• [TASK DIRECTIONS] Type out the entries again, keeping every word unchanged.

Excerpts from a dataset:
-=-=-
-- ==== Sys2Proof/Machine/Layout.lean ====
section
/-! DEFINITION. Byte order and frame layouts: the field encoders of rule R11 with their
inverses (rule R79), and the wire layouts of rules R71 to R75. -/

namespace Sys2Proof.Machine

/-- `zeros(n)` of rule R10. -/
def zeros (n : Nat) : List Byte := List.replicate n 0

/-- Byte `i` of a byte string. Every rule that indexes a string has checked its length first,
so the default is never what a rule reads. -/
def byteAt (bs : List Byte) (i : Nat) : Byte := bs.getD i 0

/-- `s[a:b]`, the half-open slice of rule R10. -/
def slice (bs : List Byte) (a b : Nat) : List Byte := (bs.drop a).take (b - a)

/-- The two bytes of a 16-bit operand field, most significant first (log entry 7). -/
def be16 (v : U16) : List Byte := [v.extractLsb' 8 8, v.extractLsb' 0 8]

/-- `BE24` of rule R11. -/
def be24 (v : U24) : List Byte := [v.extractLsb' 16 8, v.extractLsb' 8 8, v.extractLsb' 0 8]

/-- `BE32` of rule R11. -/
def be32 (v : U32) : List Byte :=
  [v.extractLsb' 24 8, v.extractLsb' 16 8, v.extractLsb' 8 8, v.extractLsb' 0 8]

/-- The inverse of `be16`. -/
def ofBe16 (b0 b1 : Byte) : U16 := b0 ++ b1

/-- `beval` of three bytes (rule R11). -/
def ofBe24 (b0 b1 b2 : Byte) : U24 := b0 ++ b1 ++ b2

/-- `beval` of four bytes (rule R11). -/
def ofBe32 (b0 b1 b2 b3 : Byte) : U32 := b0 ++ b1 ++ b2 ++ b3

/-- The 24-bit field at offset `i` of a frame (rule R79). -/
def be24At (bs : List Byte) (i : Nat) : U24 :=
  ofBe24 (byteAt bs i) (byteAt bs (i + 1)) (byteAt bs (i + 2))

/-- The 32-bit field at offset `i` of a frame (rule R79). -/
def be32At (bs : List Byte) (i : Nat) : U32 :=
  ofBe32 (byteAt bs i) (byteAt bs (i + 1)) (byteAt bs (i + 2)) (byteAt bs (i + 3))

/-- The magic tag "USBA" (rules R10, R71). -/
def magic : List Byte := [0x55, 0x53, 0x42, 0x41]

/-- `hdr(op, space, flags)`, bytes 0..6 of every frame (rules R71, R100). -/
def header (op space flags : Byte) : List Byte := magic ++ [op, space, flags]

/-- One four-byte slot of a VGET frame (rule R72). -/
def slotBytes (slot : Byte × U24) : List Byte := slot.1 :: be24 slot.2

/-- The slot area of a VGET frame (rule R72). -/
def slotsBytes : List (Byte × U24) → List Byte
  | [] => []
  | slot :: rest => slotBytes slot ++ slotsBytes rest

/-- The VGET layout of rule R72. -/
def vgetFrame (op space flags : Byte) (pre : List Byte) (slots : List (Byte × U24)) : List Byte :=
  header op space flags ++ pre ++ slotsBytes slots

/-- The GET layout of rule R73. -/
def getFrame (op space flags : Byte) (pre : List Byte) (size addr : U32) (post : List Byte) :
    List Byte :=
  header op space flags ++ pre ++ be32 size ++ be32 addr ++ post

/-- The IOVM_EXEC layout of rule R74. -/
def iovmFrame (op space flags : Byte) (prog tail : List Byte) : List Byte :=
  header op space flags ++ [BitVec.ofNat 8 prog.length] ++ prog ++ tail

end Sys2Proof.Machine
end

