/-- Settles O12: every instruction has a meaning, so only an input without one is refused. -/
theorem onlyMalformedInputsAreRefused : Obligations.OnlyMalformedInputsAreRefused := by
  intro s r h
  cases hin : s.inbox with
  | nil =>
    rw [idleBlockWaits s hin] at h
    cases h
  | cons input rest =>
    rw [step_of_inbox hin] at h
    cases input with
    | command record =>
      obtain ⟨hr, hdec⟩ := runCommand_refused h
      exact ⟨hr, _, rest, rfl, .inl ⟨record, .inl rfl, hdec⟩⟩
    | frame bytes =>
      obtain ⟨hr, hlen⟩ := runFrame_refused h
      exact ⟨hr, _, rest, rfl, .inr ⟨bytes, rfl, hlen⟩⟩
    | reset => cases h
    | cutCommand record calls =>
      rw [runInput] at h
      split at h
      · cases h
      · cases h
      · rename_i r' hrun
        cases h
        obtain ⟨hr, hdec⟩ := runCommand_refused hrun
        exact ⟨hr, _, rest, rfl, .inl ⟨record, .inr ⟨calls, rfl⟩, hdec⟩⟩

end Sys2Proof.Machine
end

section
/-! PROOFS. Wire frames: the fields of each layout read back, that a frame's bytes have one reading
(rules R72 to R74), and what the frame decoder leaves of each frame (rules R115, R117). -/

namespace Sys2Proof.Machine

/-! Slices of a byte string. -/

theorem slice_cons {bs : List Byte} {a b : Nat} (hab : a < b) (hb : b ≤ bs.length) :
    slice bs a b = byteAt bs a :: slice bs (a + 1) b := by
  rw [slice, slice, show b - a = (b - (a + 1)) + 1 by omega, take_drop_succ (by omega)]

theorem slice_self (bs : List Byte) (a : Nat) : slice bs a a = [] := by
  rw [slice, Nat.sub_self, List.take_zero]

theorem slice_append_slice (bs : List Byte) {a b d : Nat} (hab : a ≤ b) (hbd : b ≤ d) :
    slice bs a b ++ slice bs b d = slice bs a d := by
  rw [slice, slice, slice, show d - a = (b - a) + (d - b) by omega, List.take_add, List.drop_drop,
    Nat.add_sub_cancel' hab]

theorem slice_length {bs : List Byte} {a b : Nat} (hb : b ≤ bs.length) :
    (slice bs a b).length = b - a := by
  rw [slice, List.length_take_of_le]
  rw [List.length_drop]
  omega

theorem slice_drop_all (bs : List Byte) (a : Nat) : slice bs a bs.length = bs.drop a := by
  rw [slice, List.take_of_length_le]
  rw [List.length_drop]

/-- A part of a byte string, read back from where it stands. -/
theorem slice_mid (xs ys zs : List Byte) {a b : Nat} (ha : a = xs.length)
    (hb : b = a + ys.length) : slice (xs ++ ys ++ zs) a b = ys := by
  rw [List.append_assoc, slice_append_right _ _ _ _ (by omega),
    slice_append_left _ _ _ _ (by omega), ha, Nat.sub_self]
  exact slice_all _ _ (by omega)

theorem allZero_iff {bs : List Byte} : allZero bs = true ↔ ∀ x ∈ bs, x = 0 := by
  simp only [allZero, List.all_eq_true, beq_iff_eq]

/-! Fields of a byte string. -/

theorem be24_injective : Function.Injective be24 := by
  intro v w h
  simp only [be24, List.cons.injEq, and_true] at h
  obtain ⟨h2, h1, h0⟩ := h
  rw [← ofBe24_be24 v, ← ofBe24_be24 w, h2, h1, h0]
-=-=-
• [REPLY]
-- ==== Sys2Proof/Machine/Layout.lean ====
section
/-! DEFINITION. Byte order and frame layouts: the field encoders of rule R11 with their
inverses (rule R79), and the wire layouts of rules R71 to R75. -/

namespace Sys2Proof.Machine

/-- `zeros(n)` of rule R10. -/
def zeros (n : Nat) : List Byte := List.replicate n 0

/-- Byte `i` of a byte string. Every rule that indexes a string has checked its length first,
so the default is never what a rule reads. -/
def byteAt (bs : List Byte) (i : Nat) : Byte := bs.getD i 0

/-- `s[a:b]`, the half-open slice of rule R10. -/
def slice (bs : List Byte) (a b : Nat) : List Byte := (bs.drop a).take (b - a)

/-- The two bytes of a 16-bit operand field, most significant first (log entry 7). -/
def be16 (v : U16) : List Byte := [v.extractLsb' 8 8, v.extractLsb' 0 8]

/-- `BE24` of rule R11. -/
def be24 (v : U24) : List Byte := [v.extractLsb' 16 8, v.extractLsb' 8 8, v.extractLsb' 0 8]

/-- `BE32` of rule R11. -/
def be32 (v : U32) : List Byte :=
  [v.extractLsb' 24 8, v.extractLsb' 16 8, v.extractLsb' 8 8, v.extractLsb' 0 8]

/-- The inverse of `be16`. -/
def ofBe16 (b0 b1 : Byte) : U16 := b0 ++ b1

/-- `beval` of three bytes (rule R11). -/
def ofBe24 (b0 b1 b2 : Byte) : U24 := b0 ++ b1 ++ b2

/-- `beval` of four bytes (rule R11). -/
def ofBe32 (b0 b1 b2 b3 : Byte) : U32 := b0 ++ b1 ++ b2 ++ b3

/-- The 24-bit field at offset `i` of a frame (rule R79). -/
def be24At (bs : List Byte) (i : Nat) : U24 :=
  ofBe24 (byteAt bs i) (byteAt bs (i + 1)) (byteAt bs (i + 2))

/-- The 32-bit field at offset `i` of a frame (rule R79). -/
def be32At (bs : List Byte) (i : Nat) : U32 :=
  ofBe32 (byteAt bs i) (byteAt bs (i + 1)) (byteAt bs (i + 2)) (byteAt bs (i + 3))

/-- The magic tag "USBA" (rules R10, R71). -/
def magic : List Byte := [0x55, 0x53, 0x42, 0x41]

/-- `hdr(op, space, flags)`, bytes 0..6 of every frame (rules R71, R100). -/
def header (op space flags : Byte) : List Byte := magic ++ [op, space, flags]

/-- One four-byte slot of a VGET frame (rule R72). -/
def slotBytes (slot : Byte × U24) : List Byte := slot.1 :: be24 slot.2

/-- The slot area of a VGET frame (rule R72). -/
def slotsBytes : List (Byte × U24) → List Byte
  | [] => []
  | slot :: rest => slotBytes slot ++ slotsBytes rest

/-- The VGET layout of rule R72. -/
def vgetFrame (op space flags : Byte) (pre : List Byte) (slots : List (Byte × U24)) : List Byte :=
  header op space flags ++ pre ++ slotsBytes slots

/-- The GET layout of rule R73. -/
def getFrame (op space flags : Byte) (pre : List Byte) (size addr : U32) (post : List Byte) :
    List Byte :=
  header op space flags ++ pre ++ be32 size ++ be32 addr ++ post

/-- The IOVM_EXEC layout of rule R74. -/
def iovmFrame (op space flags : Byte) (prog tail : List Byte) : List Byte :=
  header op space flags ++ [BitVec.ofNat 8 prog.length] ++ prog ++ tail

end Sys2Proof.Machine
end

/-- Settles O12: every instruction has a meaning, so only an input without one is refused. -/
theorem onlyMalformedInputsAreRefused : Obligations.OnlyMalformedInputsAreRefused := by
  intro s r h
  cases hin : s.inbox with
  | nil =>
    rw [idleBlockWaits s hin] at h
    cases h
  | cons input rest =>
    rw [step_of_inbox hin] at h
    cases input with
    | command record =>
      obtain ⟨hr, hdec⟩ := runCommand_refused h
      exact ⟨hr, _, rest, rfl, .inl ⟨record, .inl rfl, hdec⟩⟩
    | frame bytes =>
      obtain ⟨hr, hlen⟩ := runFrame_refused h
      exact ⟨hr, _, rest, rfl, .inr ⟨bytes, rfl, hlen⟩⟩
    | reset => cases h
    | cutCommand record calls =>
      rw [runInput] at h
      split at h
      · cases h
      · cases h
      · rename_i r' hrun
        cases h
        obtain ⟨hr, hdec⟩ := runCommand_refused hrun
        exact ⟨hr, _, rest, rfl, .inl ⟨record, .inr ⟨calls, rfl⟩, hdec⟩⟩

end Sys2Proof.Machine
end

section
/-! PROOFS. Wire frames: the fields of each layout read back, that a frame's bytes have one reading
(rules R72 to R74), and what the frame decoder leaves of each frame (rules R115, R117). -/

namespace Sys2Proof.Machine

/-! Slices of a byte string. -/

theorem slice_cons {bs : List Byte} {a b : Nat} (hab : a < b) (hb : b ≤ bs.length) :
    slice bs a b = byteAt bs a :: slice bs (a + 1) b := by
  rw [slice, slice, show b - a = (b - (a + 1)) + 1 by omega, take_drop_succ (by omega)]

theorem slice_self (bs : List Byte) (a : Nat) : slice bs a a = [] := by
  rw [slice, Nat.sub_self, List.take_zero]

theorem slice_append_slice (bs : List Byte) {a b d : Nat} (hab : a ≤ b) (hbd : b ≤ d) :
    slice bs a b ++ slice bs b d = slice bs a d := by
  rw [slice, slice, slice, show d - a = (b - a) + (d - b) by omega, List.take_add, List.drop_drop,
    Nat.add_sub_cancel' hab]

theorem slice_length {bs : List Byte} {a b : Nat} (hb : b ≤ bs.length) :
    (slice bs a b).length = b - a := by
  rw [slice, List.length_take_of_le]
  rw [List.length_drop]
  omega

theorem slice_drop_all (bs : List Byte) (a : Nat) : slice bs a bs.length = bs.drop a := by
  rw [slice, List.take_of_length_le]
  rw [List.length_drop]

/-- A part of a byte string, read back from where it stands. -/
theorem slice_mid (xs ys zs : List Byte) {a b : Nat} (ha : a = xs.length)
    (hb : b = a + ys.length) : slice (xs ++ ys ++ zs) a b = ys := by
  rw [List.append_assoc, slice_append_right _ _ _ _ (by omega),
    slice_append_left _ _ _ _ (by omega), ha, Nat.sub_self]
  exact slice_all _ _ (by omega)

theorem allZero_iff {bs : List Byte} : allZero bs = true ↔ ∀ x ∈ bs, x = 0 := by
  simp only [allZero, List.all_eq_true, beq_iff_eq]

/-! Fields of a byte string. -/

theorem be24_injective : Function.Injective be24 := by
  intro v w h
  simp only [be24, List.cons.injEq, and_true] at h
  obtain ⟨h2, h1, h0⟩ := h
  rw [← ofBe24_be24 v, ← ofBe24_be24 w, h2, h1, h0]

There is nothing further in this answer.